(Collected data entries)
/-- Every register of the spec (R7): `BLOCK.REGISTER` is written `BLOCK_REGISTER`; an array register
(`MEM.CH_DEV_CE[0..8]`) is one name with an index. -/
inductive Reg where
  | BEAT_LEN | BEAT_STATUS | BEAT_COUNT_LO | BEAT_COUNT_HI | BEAT_ENTRY | BEAT_CUR_LEN | BEAT_CUR_BASE_LO
  | BEAT_CUR_BASE_HI | BEAT_NEXT_BASE_LO | BEAT_NEXT_BASE_HI | BEAT_NEXT_LEN | BEAT_PLAN_NEXT
  | BEAT_NEXT_AT_LO | BEAT_NEXT_AT_HI | BEAT_FRAME_BASE_LO | BEAT_FRAME_BASE_HI | BEAT_FRAME_COUNT
  | BEAT_TRIM | BEAT_GROUP | BEAT_UPLINK | BEAT_HOLDOVER | BEAT_CARRY_EVT | BEAT_OVR_SEL | BEAT_OVERRUN
  | BEAT_BUBBLE | BEAT_DEMOTED | BEAT_HELD | BEAT_STATE_LATE | NUM_ARITH_SEL | NUM_OVERFLOW | NUM_UNDERFLOW
  | NUM_NAN_SCALE | NUM_SATURATED | NUM_INT_SAT | LOOM_STATUS | LOOM_FUSE_A | LOOM_FUSE_B | LOOM_SKEW_SEL
  | LOOM_SKEW | LOOM_CHK_PASS | LOOM_CHK_MISMATCH | LOOM_CHK_SKIPPED | LOOM_CHK_WORST | LOOM_BLOCKS_A
  | LOOM_BLOCKS_B | LOOM_HEDDLE_STALL | LOOM_FEED_STALL | SHTL_STATUS | SHTL_PATH_THR | SHTL_SPLIT_THR
  | SHTL_IDX_BAD | SHTL_DEDUP | SHTL_GATHERED | SHTL_SCATTERED | SHTL_MERGE_EVICT | SHTL_FETCH_STALL
  | SHTL_PANEL_ERR | SHTL_ROUTE_OVF | SHTL_SKETCH_SEL | SHTL_LANE_BUSY | NUM_PATH_SEL | NUM_PATH_DENSE
  | NUM_PATH_COND | NUM_PATH_MERGE | NUM_PATH_HYBRID | NUM_PATH_SPLIT | FIN_STATUS | FIN_ELEMENTS | FIN_ROWS
  | FIN_SMAX_EMPTY | FIN_NAN_ROWS | FIN_STORE_STALL | FIN_STASH_ATOMS | FIN_BUSY_CYCLES | STRM_TDESC_BASE_LO
  | STRM_TDESC_BASE_HI | STRM_TDESC_CAP | STRM_TDESC_LIVE | STRM_REGION_LIVE | STRM_TABLE_DROP
  | STRM_DESC_DATA | STRM_DESC_OP | STRM_DESC_RESULT | STRM_DESC_MIN_LO | STRM_DESC_MIN_HI | STRM_DESC_MAX_LO
  | STRM_DESC_MAX_HI | STRM_SEL | STRM_CTL | STRM_JOB | STRM_FRAME | STRM_RING_BASE_LO | STRM_RING_BASE_HI
  | STRM_SHADOW_ADDR_LO | STRM_SHADOW_ADDR_HI | STRM_SEQ | STRM_TAIL | STRM_RETIRED | STRM_DEPTH | STRM_STATE
  | STRM_STATUS_ACC | STRM_ERR_TAG | STRM_ERR_COUNT | STRM_SEED_LO | STRM_SEED_HI | STRM_ISSUED
  | STRM_BOLT_REJ | STRM_WAIT_LIMIT | STRM_DEADLOCKS | STRM_RLATCH_BASE_LO | STRM_RLATCH_BASE_HI
  | STRM_RLATCH_COUNT | STRM_GLATCH_SEL | STRM_GLATCH | STRM_RTN_BCAST_SLOT | STRM_RTN_BCAST_SRC_LO
  | STRM_RTN_BCAST_SRC_HI | STRM_RTN_BCAST_CTL | TILE_Q_STATUS | TILE_LATCH_LO | TILE_LATCH_HI
  | TILE_RTN_PENDING_LO | TILE_RTN_PENDING_HI | TILE_RTN_LOAD_SLOT | TILE_RTN_LOAD_SRC_LO
  | TILE_RTN_LOAD_SRC_HI | TILE_RTN_LOAD_CTL | TILE_RTN_SEL | TILE_RTN_INFO | TILE_DEADLOCKS | DBG_BP_SEL
  | DBG_BP_CTL | DBG_BP_TAG | DBG_BP_COUNT | UPD_MODE | UPD_STATUS | UPD_LAYER_BASE_LO | UPD_LAYER_BASE_HI
  | UPD_LAYER_COUNT | UPD_LSTAT_BASE_LO | UPD_LSTAT_BASE_HI | UPD_COMMIT_TIMEOUT | UPD_JOB_SEL | UPD_JOB_CTL
  | UPD_JOB_SHARDS | UPD_JOB_T_LO | UPD_JOB_T_HI | UPD_JOB_STEP_LO | UPD_JOB_STEP_HI | UPD_JOB_OUTCOME
  | UPD_COMMITS | UPD_SKIPS | UPD_ABORTS | UPD_P_FALLBACK | UPD_DELTA_FLUSH | UPD_DELTA_SAT | UPD_STALE
  | UPD_STEPSIZE | UPD_STEPTAG_LO | UPD_STEPTAG_HI | UPD_STEPGEN | NUM_RATIO_LO | NUM_RATIO_HI
  | NUM_STARVE_LIMIT | NUM_WATCH_CTL | NUM_RATIO_EVENTS | NUM_STARVE_EVENTS | NUM_GRAD_SAT | NUM_NONFINITE
  | FLT_STATUS | FLT_ABFT_TOL | FLT_ASSAY_PERIOD | FLT_OBS | FLT_TRANSIENT_LIMIT | FLT_CE_LIMIT
  | FLT_DRAIN_LIMIT | FLT_RETIRED | FLT_REMAP_SEL | FLT_REMAP | FLT_UNIT_SEL | FLT_UNIT_CTL
  | FLT_TLOG_BASE_LO | FLT_TLOG_BASE_HI | FLT_TLOG_SLOTS | FLT_TLOG_NEXT | FLT_DROSS_MADE | FLT_DROSS_PASSED
  | FLT_JOB_ABORTS | FLT_CE_STORE | FLT_UE | FLT_TRANSIENTS | FLT_REPEAT_FAILS | FLT_ASSAY_PASS
  | FLT_ASSAY_FAIL | FLT_TITHES | FLT_OFFLINE_BINDS | FLT_ASSAY_SET | MEM_STATUS | MEM_RATE | MEM_CAPACITY_LO
  | MEM_CAPACITY_HI | MEM_SCRUB_RATE | MEM_SCRUB_PASS | MEM_SCRUB_POS | MEM_RETRAIN_THR | MEM_REPLAY_MAX
  | MEM_PAGE_CE_LIMIT | MEM_CH_SEL | MEM_CH_STATE | MEM_CH_CE | MEM_CH_UE | MEM_CH_REPLAY | MEM_CH_RETRAINS
  | MEM_CH_DEV_CE | MEM_PAGE_PROP_SEL | MEM_PAGE_PROP | MEM_PAGE_ACK | MEM_PROP_DROP | MEM_OFF_SEL
  | MEM_OFF_ENTRY | MEM_OFF_COUNT | MEM_OFF_ACCESS | MEM_WINDOW_ACCESS | LNK_STATUS | LNK_MODULE | LNK_SEL
  | LNK_LSTATE | LNK_DELAY | LNK_REPLAYS | LNK_DROSS_FORM | LNK_FEC_CORR | LNK_FEC_UNCORR | LNK_TX_FLITS
  | LNK_RX_FLITS | LNK_ELIDED | LNK_SCHED_HOLD | LNK_NREADY_DROP | LNK_RETRAINS | LNK_REROUTED
  | LNK_RETRAIN_THR | LNK_RETRY | LNK_COLL_LIMIT | LNK_CTL | LNK_GROUP_BASE_LO | LNK_GROUP_BASE_HI
  | LNK_GROUP_COUNT | LNK_RT_SEL | LNK_RT_MASK_LO | LNK_RT_MASK_HI | LNK_RT_ALT_LO | LNK_RT_ALT_HI
  | LNK_UNREACH | LNK_REFUSED | TWIN_STATUS | TWIN_CTL | TWIN_LINKS_LO | TWIN_LINKS_HI | TWIN_MAN_BASE_LO
  | TWIN_MAN_BASE_HI | TWIN_MAN_COUNT | TWIN_JOIN_JOB | TWIN_JOIN_STEP_LO | TWIN_JOIN_STEP_HI
  | TWIN_SEED_POS_LO | TWIN_SEED_POS_HI | TWIN_LOSS | TWIN_DIVERGED | TWIN_UNCHECKED | TWIN_MIRRORED
  | ID_VENDOR | ID_REVISION | ID_SERIAL_LO | ID_SERIAL_HI | ID_FUSE | ID_SERVICE | HIF_LINK | HIF_BAR4_SIZE
  | HIF_BAR4_BASE_LO | HIF_BAR4_BASE_HI | HIF_EVT_BASE_LO | HIF_EVT_BASE_HI | HIF_EVT_CTL | HIF_EVT_PROD
  | HIF_EVT_CONS | HIF_EVT_MOD | HIF_EVT_HELD | HIF_EVT_LOST | HIF_UNMAPPED | HIF_POISON_RX | HIF_POISON_TX
  | HIF_BAD_ACCESS | HIF_EVT_VEC | HIF_MODULE_RESET | HIF_COPY_SEL | HIF_COPY_BASE_LO | HIF_COPY_BASE_HI
  | HIF_COPY_CFG | HIF_COPY_CTL | HIF_COPY_TAIL | HIF_COPY_HEAD | PAT_STATUS | PAT_IMAGE_SVN | PAT_IMAGE_GEN
  | PAT_IMAGE_DIGEST | PAT_STAGE_BASE_LO | PAT_STAGE_BASE_HI | PAT_FLASH | PAT_RECAST | PAT_RESULT
  | PAT_FLASH_ADDR | PAT_FLASH_LEN | PAT_PROGRESS | PAT_LOG_MASK | PAT_LOG_SEQ | PAT_LOG_LOST
  | PAT_STAGE_DROP | SEC_STATUS | SEC_DEVICE_ID | SEC_OP | SEC_RESULT | SEC_SLOT_SEL | SEC_SLOT_DIGEST
  | SEC_ATTESTS | ID_BOOT | ID_BOOT_MS | ID_RESET_CAUSE | SB_IDENT | SB_SERIAL_LO | SB_SERIAL_HI | SB_STATE
  | SB_TEMP_DIE | SB_TEMP_MEM | SB_TEMP_COOLANT | SB_VIN | SB_PIN | SB_RAIL_SEL | SB_RAIL | SB_CAP
  | SB_ALERT_STATUS | SB_ALERT_MASK | SB_CONTROL | SB_STOPS | PWR_CAP | PWR_STATUS | PWR_INPUT | PWR_CURRENT
  | PWR_TCAP | PWR_DUTY_MIN | PWR_TEMP_MAX | PWR_GATED_MS | PWR_THROTTLE_MS | PWR_ENERGY_LO | PWR_ENERGY_HI
  | TILE_RTR_OPEN_FLITS | TILE_RTR_OPEN_WAIT | TILE_RTR_SCHED_FLITS | TST_PERMIT | TST_ARM | TST_PERT_SEL
  | TST_PERT_CTL | TST_PERT_AMT | TST_PERT_SEED_LO | TST_PERT_SEED_HI | TST_PERT_HITS | TST_INJ_CTL
  | TST_INJ_ADDR_LO | TST_INJ_ADDR_HI | TST_INJ_MASK_LO | TST_INJ_MASK_HI | TST_INJ_CHECK | TST_INJ_DONE
  | DBG_TRACE_BASE_LO | DBG_TRACE_BASE_HI | DBG_TRACE_CTL | DBG_TRACE_COUNT | DBG_TRACE_LOST | DBG_PC_CTL
  | DBG_PC_SEL | DBG_PC_CFG | DBG_PC_STREAM | DBG_PC_VAL_LO | DBG_PC_VAL_HI | ID_TILE_MAP_SEL | ID_TILE_MAP
  deriving DecidableEq, Repr

/-- The Access column (R10). -/
inductive Acc where | ro | rw | w1c | w1s | rc | wo
  deriving DecidableEq, Repr

/-- The letters of the Reset column (R12): a number, P, F, H, or K (the sideband's kept fields, R497). -/
inductive ResetKind where | num | cast | fuse | hw | kept
  deriving DecidableEq, Repr

/-- One field of a register: bits [lo + width - 1 : lo], its access code and its reset value. -/
structure FieldSpec where
  lo : Nat
  width : Nat
  acc : Acc
  kind : ResetKind
  value : Nat
  deriving DecidableEq, Repr

/-- Where a register lies: a BAR0 offset, an offset of every tile window (R15), or an SMBus command code. -/
inductive Space where | bar0 | tile | sideband
  deriving DecidableEq, Repr

/-- A register: its place, how many it is an array of and their stride, and its fields. -/
structure RegSpec where
  space : Space
  off : Nat
  count : Nat
  stride : Nat
  fields : List FieldSpec
  deriving DecidableEq, Repr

• **Action item**:
Please copy the lines above from the line with "command code. -/" up to and including the line with "fields : List FieldSpec", exactly as written and with nothing else.

• **Answer to the exercise**:
/-- Where a register lies: a BAR0 offset, an offset of every tile window (R15), or an SMBus command code. -/
inductive Space where | bar0 | tile | sideband
  deriving DecidableEq, Repr

/-- A register: its place, how many it is an array of and their stride, and its fields. -/
structure RegSpec where
  space : Space
  off : Nat
  count : Nat
  stride : Nat
  fields : List FieldSpec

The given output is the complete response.